• **SUPPLIED DATA**

============================================================

-- ==== Sys2Proof/Decode.lean ====
section
/-! DEFINITION. The reading of table words. The block has no decoder of a processor's kind: no row of the spec's
table gives a command any bits (log entry 4), so that no word spells a command. The instruction words of an
Evnath core are decoded in Machine/Words.lean. -/

namespace Sys2Proof

/-- The command that a word of `nbits` bits spells by the table: none, since no row of the table has bits. -/
def decodeTableWord (_nbits _w : Nat) : Option Instr := none

end Sys2Proof
end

============================================================

• **EXERCISE DETAILS**
All entries must come back exactly as they were written.

• **RESULT OF THE EXERCISE**
-- ==== Sys2Proof/Decode.lean ====
section
/-! DEFINITION. The reading of table words. The block has no decoder of a processor's kind: no row of the spec's
table gives a command any bits (log entry 4), so that no word spells a command. The instruction words of an
Evnath core are decoded in Machine/Words.lean. -/

namespace Sys2Proof

/-- The command that a word of `nbits` bits spells by the table: none, since no row of the table has bits. -/
def decodeTableWord (_nbits _w : Nat) : Option Instr := none

end Sys2Proof
end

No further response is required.